Умозрение и Апокалипсис - Шестов Лев Исаакович. Страница 17
В последние дни своей жизни Соловьев отвернулся от умозрительной истины и умозрительного добра, словно почуяв, что не «мышлением», а громами добывается вечная и последняя правда. Скажут: по какому праву Исаия и Иоанн говорят, как власть имеющие? Кто открыл им тайну жизни и смерти?
Соловьев об этом не спрашивает – «прежнее прошло». Как праотец Авраам, он, повинуясь призванию идти в страну, которую имел получить в наследие, постиг великое искусство – не спрашивать, не оглядываться, и пошел, не зная, куда идет… Mens ducente ratione снова ужаснется. Но сомнения быть не может: в обетованную землю приходит лишь тот, кто не знает, куда идет.
Николай Бердяев
(Гнозис и экзистенциальная философия)
I
Бердяев является несомненно первым из русских мыслителей, умевших заставить себя слушать не только у себя на родине, но и в Европе. Его сочинения переведены на многие языки и везде встречали к себе самое сочувственное, даже восторженное отношение. Не будет преувеличением, если мы поставим его имя наряду с именами наиболее сейчас известных и значительных философов – таких, как Ясперс, Макс Шеллер, Николай Гартман, Гейдеггер. И Вл. Соловьев переведен на многие языки (по-немецки вышло даже полное собрание его сочинений), но его гораздо меньше знают, чем Н. Бердяева, и он никогда не привлекал к себе интересов философствующих кругов. Можно сказать, что в лице Н. Бердяева русская философская мысль впервые предстала пред судом Европы [77] или, пожалуй, даже всего мира. Но в нашей эмигрантской литературе о нем почти не говорят. За пятнадцать лет своего пребывания за границей он выпустил целый ряд крупных философских работ: «Философия свободного духа», «О назначении человека», «Я и мир объектов», «Дух и реальность», «Новое средневековье» и напечатал в журнале «Путь», который он редактирует, много мелких и крупных статей но религиозным, философским и социальным вопросам, – но о нем в русских журналах и газетах почти никто никогда не писал. Почему? Трудно сказать, почему. Во всяком случае не потому, что его не ценят и им не интересуются или интересуются мало. И темы его и его подход к этим темам не могут не захватывать даже тех, кто стоит в стороне от философских и религиозных вопросов.
Последняя книга Н. Бердяева, «Дух и Реальность», есть до известной степени комментарий и итог всего того, о чем он писал раньше. Но, как всегда у него бывает, каждая новая книга привносит кой-что, чего в предыдущих книгах не было.

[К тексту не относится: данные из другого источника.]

-- ==== Sys2Proof/Machine/Functions.lean ====
section
/-! DEFINITION. The vector functions outside R61 (R88) and the derivatives of ACT_GRAD (R90). Each is a free value
held within the bound that R88 or R90 gives around the exact result; the exact result is computed in fixed point far
below any FP32 last place (log 10). -/

namespace Sys2Proof.Machine

/-! ## Fixed point -/

/-- One in the fixed-point scale. -/
def fxOne : Int := 2 ^ 320

/-- Product in fixed point. -/
def fxMul (a b : Int) : Int := a * b / fxOne

/-- Quotient in fixed point. -/
def fxDiv (a b : Int) : Int := a * fxOne / b

/-- A finite value in fixed point. -/
def toFx : Num → Int
  | .fin n m e =>
    let v : Int := if 0 ≤ e + 320 then (m : Int) * 2 ^ (e + 320).toNat else (m : Int) / 2 ^ (-(e + 320)).toNat
    if n then -v else v
  | _ => 0

/-- A fixed-point number times a power of two, as a value. -/
def ofFx (v : Int) (k : Int) : Num := .fin (decide (v < 0)) v.natAbs (k - 320)

/-- Sum of a series: `n` terms, each the one before times `x` over the next index, in fixed point. -/
def expTerms (x : Int) : Nat → Nat → Int → Int
  | 0, _, t => t
  | n + 1, k, t => t + expTerms x n (k + 1) (fxMul t x / (k : Int))

/-- Sum of `t`, `t y / 3`, `t y^2 / 5` and so on. -/
def oddTerms (y : Int) : Nat → Nat → Int → Int
  | 0, _, _ => 0
  | n + 1, k, t => t / (k : Int) + oddTerms y n (k + 2) (fxMul t y)

/-- ln 2. -/
def fxLn2 : Int := 2 * oddTerms (fxOne / 9) 110 1 (fxOne / 3)

/-- arctan(1/n). -/
def fxAtanInv (n : Nat) : Int := oddTerms (-(fxOne / (n * n : Nat))) 150 1 (fxOne / (n : Int))

/-- The circle constant, by Machin's formula. -/
def fxPi : Int := 16 * fxAtanInv 5 - 4 * fxAtanInv 239

/-- e to a fixed-point number below 1000 in magnitude: mantissa and binary exponent. -/
def fxExp (x : Int) : Int × Int :=
  let k := x / fxLn2
  (expTerms (x - k * fxLn2) 90 1 fxOne, k)

/-- e to a fixed-point number, in fixed point; 0 where it is far below any last place. -/
def fxExpVal (x : Int) : Int :=
  let r := fxExp x
  if 0 ≤ r.2 then r.1 * 2 ^ r.2.toNat else r.1 / 2 ^ (-r.2).toNat

/-- Alternating series of the sine or cosine. -/
def trigTerms (y : Int) : Nat → Nat → Int → Int
  | 0, _, _ => 0
  | n + 1, k, t => t + trigTerms y n (k + 2) (-(fxMul t y) / ((k * (k + 1) : Nat) : Int))

/-- The sine of a fixed-point number. -/
def fxSin (x : Int) : Int :=
  let r := x - (2 * fxPi) * ((x + fxPi) / (2 * fxPi))
  trigTerms (fxMul r r) 60 2 r

/-- The natural logarithm of a positive value. -/
def fxLog (m : Nat) (e : Int) : Int :=
  let l := Nat.log2 m
  let x : Int := if l ≤ 320 then (m : Int) * 2 ^ (320 - l) else (m : Int) / 2 ^ (l - 320)
  let t := fxDiv (x - fxOne) (x + fxOne)
  (e + l) * fxLn2 + 2 * oddTerms (fxMul t t) 110 1 t

/-- 1 / (1 + e^-x). -/
def fxSigmoid (x : Int) : Int :=
  if 100 * fxOne < x then fxOne
  else if x < -100 * fxOne then 0
  else fxDiv fxOne (fxOne + fxExpVal (-x))

/-- tanh x. -/
def fxTanh (x : Int) : Int := 2 * fxSigmoid (2 * x) - fxOne

/-- erf(x / sqrt 2): the alternating series, cut off where it is 1 far below any last place. -/
def erfTerms (h : Int) : Nat → Nat → Int → Int
  | 0, _, _ => 0
  | n + 1, k, t => t / ((2 * k + 1 : Nat) : Int) + erfTerms h n (k + 1) (-(fxMul t h) / ((k + 1 : Nat) : Int))

/-- The square root in fixed point. -/
def fxSqrt (x : Int) : Int := (isqrt (x * fxOne).toNat : Nat)

/-- erf(x / sqrt 2). -/
def fxErf (x : Int) : Int :=
  if 12 * fxOne < x then fxOne
  else if x < -12 * fxOne then -fxOne
  else fxMul (fxSqrt (fxDiv (2 * fxOne) fxPi)) (erfTerms (fxMul x x / 2) 400 0 x)

/-- The inner argument of gelu_tanh (R88): 0.797 884 56 (x + 0.044 715 x^3). -/
def fxGeluArg (x : Int) : Int := (x + fxMul (fxMul x x) x * 44715 / 1000000) * 79788456 / 100000000

/-- A bounded operand of the saturating functions: beyond it they have reached their limits. -/
def fxClamp (x : Int) : Int := max (min x (200 * fxOne)) (-200 * fxOne)

/-! ## Exact results -/

/-- The exact result of vector function `op` at a finite operand (R88), in the codes of R90. -/
def exactFn (op : Nat) (x : Num) : Num :=
  let f := toFx x
  let g := fxClamp f
  if op = 0x16 then
    (if 200 * fxOne < f then .inf false
     else if f < -200 * fxOne then .fin false 0 0
     else let r := fxExp f; ofFx r.1 r.2)
  else if op = 0x17 then
    (match x with
     | .fin _ m e => ofFx (fxLog m e) 0
     | y => y)
  else if op = 0x18 then Num.sqrt (Num.div (Num.ofNat 1) x)
  else if op = 0x19 then Num.div (Num.ofNat 1) x
  else if op = 0x1C then ofFx (fxSin f) 0
  else if op = 0x1D then ofFx (fxSin (f + fxPi / 2)) 0
  else if op = 0x0F then ofFx (fxTanh g) 0
  else if op = 0x0E then ofFx (fxSigmoid g) 0
  else if op = 0x0D then Num.mul x (ofFx (fxSigmoid g) 0)
  else if op = 0x0B then Num.mul x (ofFx ((fxOne + fxTanh (fxClamp (fxGeluArg g))) / 2) 0)
  else Num.mul x (ofFx ((fxOne + fxErf g) / 2) 0)

/-- The exact derivative of the function `op` at a finite operand (R90). -/
def exactGrad (op : Nat) (x : Num) : Num :=
  let g := fxClamp (toFx x)
  let sg := fxSigmoid g
  if op = 0x0F then let t := fxTanh g; ofFx (fxOne - fxMul t t) 0
  else if op = 0x0E then ofFx (fxMul sg (fxOne - sg)) 0
  else if op = 0x0D then ofFx (fxMul sg (fxOne + fxMul g (fxOne - sg))) 0
  else if op = 0x0B then
    let t := fxTanh (fxClamp (fxGeluArg g))
    let da := (fxOne + fxMul g g * 134145 / 1000000) * 79788456 / 100000000
    ofFx ((fxOne + t) / 2 + fxMul (fxMul g (fxOne - fxMul t t)) da / 2) 0
  else
    let phi := fxDiv (fxExpVal (-(fxMul g g / 2))) (fxSqrt (fxMul (2 * fxOne) fxPi))
    ofFx ((fxOne + fxErf g) / 2 + fxMul g phi) 0

/-- Units in the last place that R88 allows function `op`, and the absolute bound's exponent beside it, if any. -/
def fnBound (op : Nat) (x : Num) : Nat × Option Int :=
  if op = 0x18 ∨ op = 0x19 then (1, none)
  else if op = 0x16 ∨ op = 0x17 then (2, none)
  else if op = 0x1C ∨ op = 0x1D then
    (if Num.lt (.fin false 1 16) x.abs then (0, some (-20)) else (2, none))
  else (4, some (-24))

/-- Whether FP32 word `w` lies within the bound of the exact result (R88). -/
def withinBound (w : Word) (exact : Num) (b : Nat × Option Int) : Bool :=
  match f32 w, exact with
  | .fin n m e, .fin n' m' e' =>
    let d := (Num.sub (.fin n m e) (.fin n' m' e')).abs
    let ulps : Num := .fin false b.1 (if m' = 0 then -149 else lastPlace 24 (-149) m' e')
    !(Num.lt ulps d) || (match b.2 with
      | some k => !(Num.lt (.fin false 1 k) d)
      | none => false)
  | _, _ => false

/-- A free value held within the bound; the correctly rounded value where the free value leaves it. -/
def boundedFree (w : Word) (exact : Num) (b : Nat × Option Int) : Word :=
  if withinBound w exact b then w else toF32 exact

/-- The limits and special values of R88 at the infinities and where the function is not finite; none elsewhere. -/
def fnSpecial (op : Nat) (x : Num) : Option Word :=
  match x with
  | .nan => some 0x7FC00000#32
  | .inf neg =>
    if op = 0x16 then some (if neg then 0 else 0x7F800000#32)
    else if op = 0x17 then some (if neg then 0x7FC00000#32 else 0x7F800000#32)
    else if op = 0x18 then some (if neg then 0x7FC00000#32 else 0)
    else if op = 0x19 then some (if neg then 0x80000000#32 else 0)
    else if op = 0x1C ∨ op = 0x1D then some 0x7FC00000#32
    else if op = 0x0F then some (if neg then 0xBF800000#32 else 0x3F800000#32)
    else if op = 0x0E then some (if neg then 0 else 0x3F800000#32)
    else some (if neg then 0x80000000#32 else 0x7F800000#32)
  | .fin neg m _ =>
    if m = 0 then
      (if op = 0x17 then some 0xFF800000#32
       else if op = 0x18 ∨ op = 0x19 then some (if neg then 0xFF800000#32 else 0x7F800000#32)
       else none)
    else if neg ∧ (op = 0x17 ∨ op = 0x18) then some 0x7FC00000#32
    else none

/-- A vector function outside R61 (R88). -/
def vecFun (op : Nat) (w : Word) : Word :=
  let x := f32 w
  match fnSpecial op x with
  | some r => r
  | none => boundedFree (Config.vecFn op w) (exactFn op x) (fnBound op x)

/-- A computed derivative of ACT_GRAD (R90): 4 ulp or 2^-24; NaN at NaN, the limit at an infinity. -/
def gradFun (op : Nat) (w : Word) : Word :=
  match f32 w with
  | .nan => 0x7FC00000#32
  | .inf neg => if !neg ∧ (op = 0x0B ∨ op = 0x0C ∨ op = 0x0D) then 0x3F800000#32 else 0
  | x => boundedFree (Config.actGrad op w) (exactGrad op x) (4, some (-24))

end Sys2Proof.Machine
end

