/-- PORT_PHASE_SWITCH (R283 step 3): a port with no earlier-phase message queued or unacknowledged switches;
transit does not depend on the phase. -/
def execPortPhaseSwitch (p : Nat) (s : State) : Ans :=
  let v := getPort s p
  onUnit (decide (p < 24)) "port" p
    (if v.oldPhase ∧ v.txQueue.all (fun m => m.phase == 0 || m.phase == s.peers.epoch) then
       setPort s p { v with oldPhase := false, slotUse := [] }
     else s)

/-! ## Port registers (R278) -/

/-- PCTRL. -/
def pctrlWord (v : Port) : Nat := v.genCap * 16 + b2n v.enable

/-- PSTAT. -/
def pstatWord (v : Port) : Nat :=
  v.state * 2 ^ 30 + v.gen * 2 ^ 28 + v.width * 2 ^ 24 + b2n v.wentDown * 2 + b2n v.narrowed

/-- PLANES. -/
def planesWord (v : Port) : Nat := ((List.range 8).map (fun i => v.planes.getD i 15 * 16 ^ i)).sum

/-- A word of a port's register block. -/
def portWord (v : Port) (off : Nat) : Nat :=
  if off = 0 then pctrlWord v
  else if off = 4 then pstatWord v
  else if off = 8 then (if v.planes = [] then 0 else planesWord v)
  else if off = 0xC then maskOf v.excluded * 65536 + maskOf ((List.range 10).filter (fun l => (v.lane l).retired))
  else if off = 0x10 then v.ppeer.toNat % 2 ^ 32
  else if off = 0x14 then v.ppeer.toNat / 2 ^ 32
  else if off = 0x18 then v.ppeerp.toNat
  else if off = 0x20 then v.preplay
  else if off = 0x24 then v.pcrc
  else if off = 0x28 then v.pfecunc
  else if off = 0x2C then v.pbadtype
  else if off = 0x30 then v.pfeccor % 2 ^ 32
  else if off = 0x34 then v.pfeccor / 2 ^ 32
  else if 0x40 ≤ off ∧ off < 0x68 then
    let x := v.lane ((off - 0x40) / 4)
    x.transients * 2 ^ 24 + b2n x.retired * 2 ^ 23 + x.margin
  else 0

end Sys2Proof.Machine
end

Уже в предшествующей его книге, «Я и мир объектов», чувствовалось что-то новое: прежде он говорил только о «гнозисе» – теперь он говорит и об экзистенциальной философии. Экзистенциальная философия – термин, привнесенный Киргегардом. Но нужно сразу сказать, что Бердяев, хотя он и очень высоко ценит Киргегарда, его философией интересуется мало, что он почти не говорит о ней. И даже иной раз говорит в резко отрицательном смысле. В «Назначении человека» мы читаем: «у такого пламенного и значительного мыслителя, как Киргегард, есть элемент нехристианского максимализма, максимализма безблагодатного, противоположного любви». Уже из этих слов ясно, что, усвоив себе киргегардовский термин, Бердяев менее всего расположен принять то, что Киргегард связывал с экзистенциальной философией. [78] Да вряд ли и могло быть иначе. Бердяев ведет свою философскую родословную от знаменитого немецкого мистика, Якова Бёме, и чрез Бёме от немецкого идеализма. В этом смысле последняя его книга еще более выразительна, чем прежние. Сейчас в немецкой философии ясно обозначилось стремление вернуться к Канту: сочинения Ясперса, Гартмана, Гейдеггера об этом достаточно свидетельствуют. Сам Гуссерль, которому, казалось, судьба предназначила преодолеть кантовский субъективизм, положил начало этому движению. Последняя книга Бердяева, всегда проявлявшего склонность к кантовским идеям, не отстает в этом отношении от книг немецких философов. «Дух и Реальность» в известном смысле пытается по-новому или на иной манер повторить «коперниканский подвиг» кенигсбергского философа. Центром бытия должен быть не объект, а субъект. «Тайна реальности раскрывается не в сосредоточенности на объекте, предмете, а в рефлексии, обращенной на акт, совершаемый субъектом». Эта мысль, которая всегда была близка Бердяеву, в последних двух книгах проводится с особенной настойчивостью. Он надеется, что ему удастся таким образом освободить познание от выросшего из аристотелевского учения принципа adæquatio rei et intellectus [79] и стряхнуть с себя все принуждения и скованности, тяготеющие над человеческим духом. Мы увидим, что это ему так же мало удается, как и вдохновляющему его Канту: принуждения и связанности прилаживаются к субъекту не хуже, чем они прилаживались к объекту.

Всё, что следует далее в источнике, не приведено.